-- ==== Sys2Proof/Machine/Glyphs.lean ====
section
/-! DEFINITION. The CGRAM glyph loader, LDGLYPH (R101 to R104). -/

namespace Sys2Proof.Machine

/-- LDGLYPH's Validate: 8 glyphs of 8 rows of at most 0x1F (R101). -/
def validGlyphs (table : List (List Nat)) : Bool :=
  decide (table.length = Config.nGlyphs) &&
    table.all fun glyph => decide (glyph.length = Config.nRows) && glyph.all fun row => decide (row ≤ 0x1F)

/-- The frames of one glyph slot: its address, then its rows from top to bottom (R102). -/
def slotFrames (index : Nat) (glyph : List (BitVec 5)) : List Frame :=
  iwFrame (encSetCg (slotBase index)) :: glyph.map fun row => dwFrame [rowOperand row]

/-- The frames of the slots from `index` on (R102). -/
def glyphFrames (index : Nat) (glyphs : List (List (BitVec 5))) : List Frame :=
  match glyphs with
  | [] => []
  | glyph :: rest => slotFrames index glyph ++ glyphFrames (index + 1) rest

/-- LDGLYPH's Validate and Plan: GLYPHBUF is written at acceptance, after validation (R101, R102). -/
def runGlyphs (table : List (List Nat)) (s : State) : State :=
  if validGlyphs table then runPlan (glyphFrames 0 (packRows table)) none { s with glyphBuf := packRows table }
  else raise .invalidGlyphData s

/-- LDGLYPH table (R101, R102). -/
def execLdglyph (table : List (List Nat)) (s : State) : Host.Outcome State Fault Refusal :=
  .next (accept (.loadGlyphs table) (runGlyphs table) s)

end Sys2Proof.Machine
end

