-- ==== Sys2Proof/Machine/RamWrites.lean ====
section
/-! DEFINITION. The two requests that write RAM data: WRDATA (R94) and DLINE through the character-cell address
multiplexer (R95 to R100). -/

namespace Sys2Proof.Machine

/-- WRDATA value: one data byte, masked to 8 bits (R94). -/
def execWrdata (value : Nat) (s : State) : Host.Outcome State Fault Refusal :=
  .next (runRequest (.writeRamData value) [dwFrame [dataOperand value]] none s)

/-- What DLINE reports when its line and its length are both bad (R95, R96). -/
def lineError (order : ErrOrder) (line : Nat) (text : List Byte) : Result :=
  match order with
  | .lineFirst => .invalidLine line
  | .lengthFirst => .inputTooLong text.length

/-- DLINE's plan: the line's address frame and one data frame with all the bytes, an empty one too (R98, R99). -/
def linePlan (base : Byte) (text : List Byte) : List Frame := [iwFrame base, dwFrame text]

/-- DLINE's Validate and Plan (R95, R97, R98): LINEBUF is written at acceptance, after validation. -/
def runLine (line : Nat) (text : List Byte) (s : State) : State :=
  match lineBase line with
  | none =>
    if 32 < text.length then raise (lineError Config.errOrder line text) s else raise (.invalidLine line) s
  | some base =>
    if 32 < text.length then raise (.inputTooLong text.length) s
    else runPlan (linePlan base text) none { s with lineBuf := text }

/-- DLINE lineNumber, bytes (R95 to R99). -/
def execDline (line : Nat) (text : List Byte) (s : State) : Host.Outcome State Fault Refusal :=
  .next (accept (.displayLine line text) (runLine line text) s)

end Sys2Proof.Machine
end

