/-! ## A busy block: the request that waits is the one offered -/

/-- The operand in the low bits of a request word, under an opcode that leaves them 0 (R77). -/
theorem extractLsb'_low_or {k : Nat} (op : RequestWord) (a : BitVec k) (hk : k ≤ 16) (h : op.extractLsb' 0 k = 0#k) :
    (op ||| a.setWidth 16).extractLsb' 0 k = a := by
  rw [BitVec.extractLsb'_or, h, BitVec.zero_or]
  ext i hi
  simp [show i < 16 by omega, BitVec.getLsbD_eq_getElem hi]

/-- The bits above the operand are the opcode's own (R77). -/
theorem extractLsb'_high_or {k start len : Nat} (op : RequestWord) (a : BitVec k) (hk : k ≤ start) :
    (op ||| a.setWidth 16).extractLsb' start len = op.extractLsb' start len := by
  ext i hi
  simp [BitVec.getLsbD_of_ge a (start + i) (by omega)]

/-- A request word that is illegal is refused with the attachment `encodeRequest` gives it (R79). -/
theorem decodeRequest_misplaced (w : RequestWord) : decodeRequest ⟨w, misplacedAttachment w⟩ = .illegal w := by
  by_cases ha : opcodeOf w = 0xA#4
  · simp [misplacedAttachment, decodeRequest, decodeBareRequest, ha]
  · by_cases hb : opcodeOf w = 0xB#4
    · simp [misplacedAttachment, decodeRequest, decodeBareRequest, hb]
    · simp [misplacedAttachment, decodeRequest, decodeTextRequest, ha, hb]

/-- What `encodeRequest` puts on the port decodes to the request, its operands being in their ranges (R76 to R79). -/
theorem decodeRequest_encodeRequest {req : Request} (h : wellFormed (.ofRequest req) = true) :
    decodeRequest (encodeRequest req) = req := by
  cases req with
  | setEntryMode dir shift => cases dir <;> cases shift <;> rfl
  | setDisplayOn cursorOn blinkOn => cases cursorOn <;> cases blinkOn <;> rfl
  | setCgramAddress a =>
    simp [encodeRequest, decodeRequest, decodeBareRequest, opcodeOf, extractLsb'_high_or, extractLsb'_low_or]
  | setDdramAddress a =>
    simp [encodeRequest, decodeRequest, decodeBareRequest, opcodeOf, extractLsb'_high_or, extractLsb'_low_or]
  | writeRamData value =>
    have hvalue : value < 4096 := of_decide_eq_true h
    simp [encodeRequest, decodeRequest, decodeBareRequest, opcodeOf, extractLsb'_high_or, extractLsb'_low_or,
      Nat.mod_eq_of_lt hvalue]
  | displayLine line text =>
    have hline : line < 256 := of_decide_eq_true h
    simp [encodeRequest, decodeRequest, decodeTextRequest, opcodeOf, extractLsb'_high_or, extractLsb'_low_or,
      Nat.mod_eq_of_lt hline]
  | loadGlyphs table => simp [encodeRequest, decodeRequest, decodeGlyphRequest, opcodeOf]
  | illegal w => exact decodeRequest_misplaced w
  | _ => rfl

/-- Settles O44: the request goes back to the port as `encodeRequest` packs it, and decodes from there. -/
theorem busyBlockKeepsRequestWaiting : Obligations.BusyBlockKeepsRequestWaiting :=
  fun req s hb hwf => ⟨_, exec_request_busy req s hb, decodeRequest_encodeRequest hwf⟩

/-! ## The block never reads the device, nor an earlier result -/

/-- A state with another RESULT and another record of results. -/
def State.withResults (r : Option Result) (rs : List Result) (s : State) : State := { s with result := r, results := rs }

/-- A change of the state whose effect on all but the device does not depend on the device (R22, R25). -/
def DeviceBlind (f : State → State) : Prop := ∀ dev s, ∃ dev', f (s.withDev dev) = (f s).withDev dev'

theorem nextDraw_withDev (dev : Dev) (s : State) :
    nextDraw (s.withDev dev) = ((nextDraw s).1, (nextDraw s).2.withDev dev) := by
  unfold nextDraw
  cases h : s.draws <;> simp [State.withDev, h]

theorem send_withDev (frame : Frame) (dev : Dev) (s : State) :
    ∃ dev', send frame (s.withDev dev) = (send frame s).map (State.withDev dev') := by
  have hdraw := nextDraw_withDev dev { s with session := true }
  simp only [send, State.withDev] at hdraw ⊢
  split
  · exact ⟨_, rfl⟩
  · rw [hdraw]
    obtain ⟨answer, u⟩ := nextDraw { s with session := true }
    cases answer <;> exact ⟨_, rfl⟩

theorem finish_deviceBlind : DeviceBlind finish := by
  intro dev s
  rw [finish_eq, finish_eq]
  exact ⟨_, rfl⟩

theorem runFrames_deviceBlind (frames : List Frame) : DeviceBlind (runFrames frames) := by
  induction frames with
  | nil => exact finish_deviceBlind
  | cons frame rest ih =>
    intro dev s
    obtain ⟨dev', hsend⟩ := send_withDev frame dev s
    rw [runFrames, runFrames, hsend]
    cases send frame s with
    | acked u => exact ih dev' { u with pc := u.pc + 1 }
    | failed cause u => exact ⟨dev', rfl⟩
    | stalled u => exact ⟨dev', rfl⟩

theorem accepted_withDev (req : Request) (plan : List Frame) (tail : Option Duration) (dev : Dev) (s : State) :
    accepted req plan tail (s.withDev dev) = (accepted req plan tail s).withDev dev := by
  cases req <;> rfl

theorem DeviceBlind.blockPart {f : State → State} (hf : DeviceBlind f) (dev : Dev) (s : State) :
    blockPart (.next (f (s.withDev dev))) = blockPart (.next (f s)) := by
  obtain ⟨dev', h⟩ := hf dev s
  rw [h]
  rfl

/-- A request does the same in the block, whatever the device is. -/
theorem exec_request_blockPart (req : Request) (dev : Dev) (s : State) :
    blockPart (exec (.ofRequest req) (s.withDev dev)) = blockPart (exec (.ofRequest req) s) := by
  cases hb : s.busy with
  | true =>
    rw [exec_request_busy req s hb, exec_request_busy req (s.withDev dev) hb]
    rfl
  | false =>
    obtain he | ⟨plan, tail, -, he⟩ := exec_request_idle_cases req
    · rw [he s hb, he (s.withDev dev) hb]
      rfl
    · rw [he s hb, he (s.withDev dev) hb, accepted_withDev]
      exact (runFrames_deviceBlind plan).blockPart dev _

/-- Every instruction is a request of the port, or has an effect of the device's side of the bus. -/
theorem Instr.request_or_wire (i : Instr) :
    (∃ req, i = .ofRequest req) ∨ ∃ f, DeviceBlind f ∧ ∀ s, exec i s = .next (f s) := by
  cases i with
  | reqInit => exact .inl ⟨.init, rfl⟩
  | reqClrdisp => exact .inl ⟨.clearDisplay, rfl⟩
  | reqHome => exact .inl ⟨.returnHome, rfl⟩
  | reqEntry dir shift => exact .inl ⟨.setEntryMode dir shift, rfl⟩
  | reqDispon cursorOn blinkOn => exact .inl ⟨.setDisplayOn cursorOn blinkOn, rfl⟩
  | reqDispoff => exact .inl ⟨.setDisplayOff, rfl⟩
  | reqSetcg a => exact .inl ⟨.setCgramAddress a, rfl⟩
  | reqSetdd a => exact .inl ⟨.setDdramAddress a, rfl⟩
  | reqWrdata value => exact .inl ⟨.writeRamData value, rfl⟩
  | reqDline line text => exact .inl ⟨.displayLine line text, rfl⟩
  | reqLdglyph table => exact .inl ⟨.loadGlyphs table, rfl⟩
  | reqIllegal w => exact .inl ⟨.illegal w, rfl⟩
  | _ => exact .inr ⟨_, fun _ _ => ⟨_, rfl⟩, fun _ => rfl⟩

/-- An instruction does the same in the block, whatever the device is. -/
theorem exec_blockPart (i : Instr) (dev : Dev) (s : State) : blockPart (exec i (s.withDev dev)) = blockPart (exec i s) := by
  obtain ⟨req, rfl⟩ | ⟨f, hf, hexec⟩ := Instr.request_or_wire i
  · exact exec_request_blockPart req dev s
  · rw [hexec, hexec]
    exact hf.blockPart dev s

theorem takeRejected_deviceBlind (why : Reject) : DeviceBlind (takeRejected why) := by
  intro dev s
  cases why <;> exact ⟨_, rfl⟩

theorem takeWire_blockPart (ev : BusEvent) (dev : Dev) (s : State) :
    blockPart (runWork (takeWire ev (s.withDev dev))) = blockPart (runWork (takeWire ev s)) := by
  cases ev with
  | stop => rfl
  | byte b =>
    cases hdecode : decodeWire s.rx b with
    | instr i =>
      rw [takeWire_instr hdecode, takeWire_instr (s := s.withDev dev) hdecode]
      exact exec_blockPart i dev s
    | reject why =>
      rw [takeWire_reject hdecode, takeWire_reject (s := s.withDev dev) hdecode]
      exact (takeRejected_deviceBlind why).blockPart dev s

theorem takePort_blockPart (dev : Dev) (s : State) :
    blockPart (runWork (takePort (s.withDev dev))) = blockPart (runWork (takePort s)) := by
  cases hport : s.port with
  | nil =>
    rw [takePort_nil hport, takePort_nil (s := s.withDev dev) hport]
    rfl
  | cons item rest =>
    rw [takePort_cons hport, takePort_cons (s := s.withDev dev) hport]
    exact exec_request_blockPart (decodeRequest item) dev { s with port := rest }

theorem blockWork_blockPart (dev : Dev) (s : State) :
    blockPart (runWork (blockWork (s.withDev dev))) = blockPart (runWork (blockWork s)) := by
  cases hstuck : s.stuck with
  | true => rw [blockWork_stuck hstuck, blockWork_stuck (s := s.withDev dev) hstuck]
  | false =>
    cases hbusy : s.busy with
    | true =>
      rw [blockWork_busy hstuck hbusy, blockWork_busy (s := s.withDev dev) hstuck hbusy]
      exact (runFrames_deviceBlind (s.plan.drop s.pc)).blockPart dev s
    | false =>
      rw [blockWork_idle hstuck hbusy, blockWork_idle (s := s.withDev dev) hstuck hbusy]
      exact takePort_blockPart dev s

/-- Settles O51: what a step works on is chosen without the device, and each kind of work is blind to it. -/
theorem blockNeverObservesDevice : Obligations.BlockNeverObservesDevice := by
  intro s dev
  cases hcfg : legalCfg s.cfg with
  | false => simp [step, State.withDev, hcfg]
  | true =>
    rw [step_eq_runWork hcfg, step_eq_runWork (s := s.withDev dev) hcfg]
    cases hwire : s.wire with
    | cons ev rest =>
      rw [nextWork_wire hwire, nextWork_wire (s := s.withDev dev) hwire]
      exact takeWire_blockPart ev dev { s with wire := rest }
    | nil =>
      rw [nextWork_block hwire, nextWork_block (s := s.withDev dev) hwire]
      exact blockWork_blockPart dev s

______________________________

Description of the task: All that should be written out is the stretch of lines above between the one holding "Nat.mod_eq_of_lt hline]" and the one holding "earlier result -/", inclusive, exactly as given.

Result for this exercise:
      Nat.mod_eq_of_lt hline]
  | loadGlyphs table => simp [encodeRequest, decodeRequest, decodeGlyphRequest, opcodeOf]
  | illegal w => exact decodeRequest_misplaced w
  | _ => rfl

/-- Settles O44: the request goes back to the port as `encodeRequest` packs it, and decodes from there. -/
theorem busyBlockKeepsRequestWaiting : Obligations.BusyBlockKeepsRequestWaiting :=
  fun req s hb hwf => ⟨_, exec_request_busy req s hb, decodeRequest_encodeRequest hwf⟩

/-! ## The block never reads the device, nor an earlier result -/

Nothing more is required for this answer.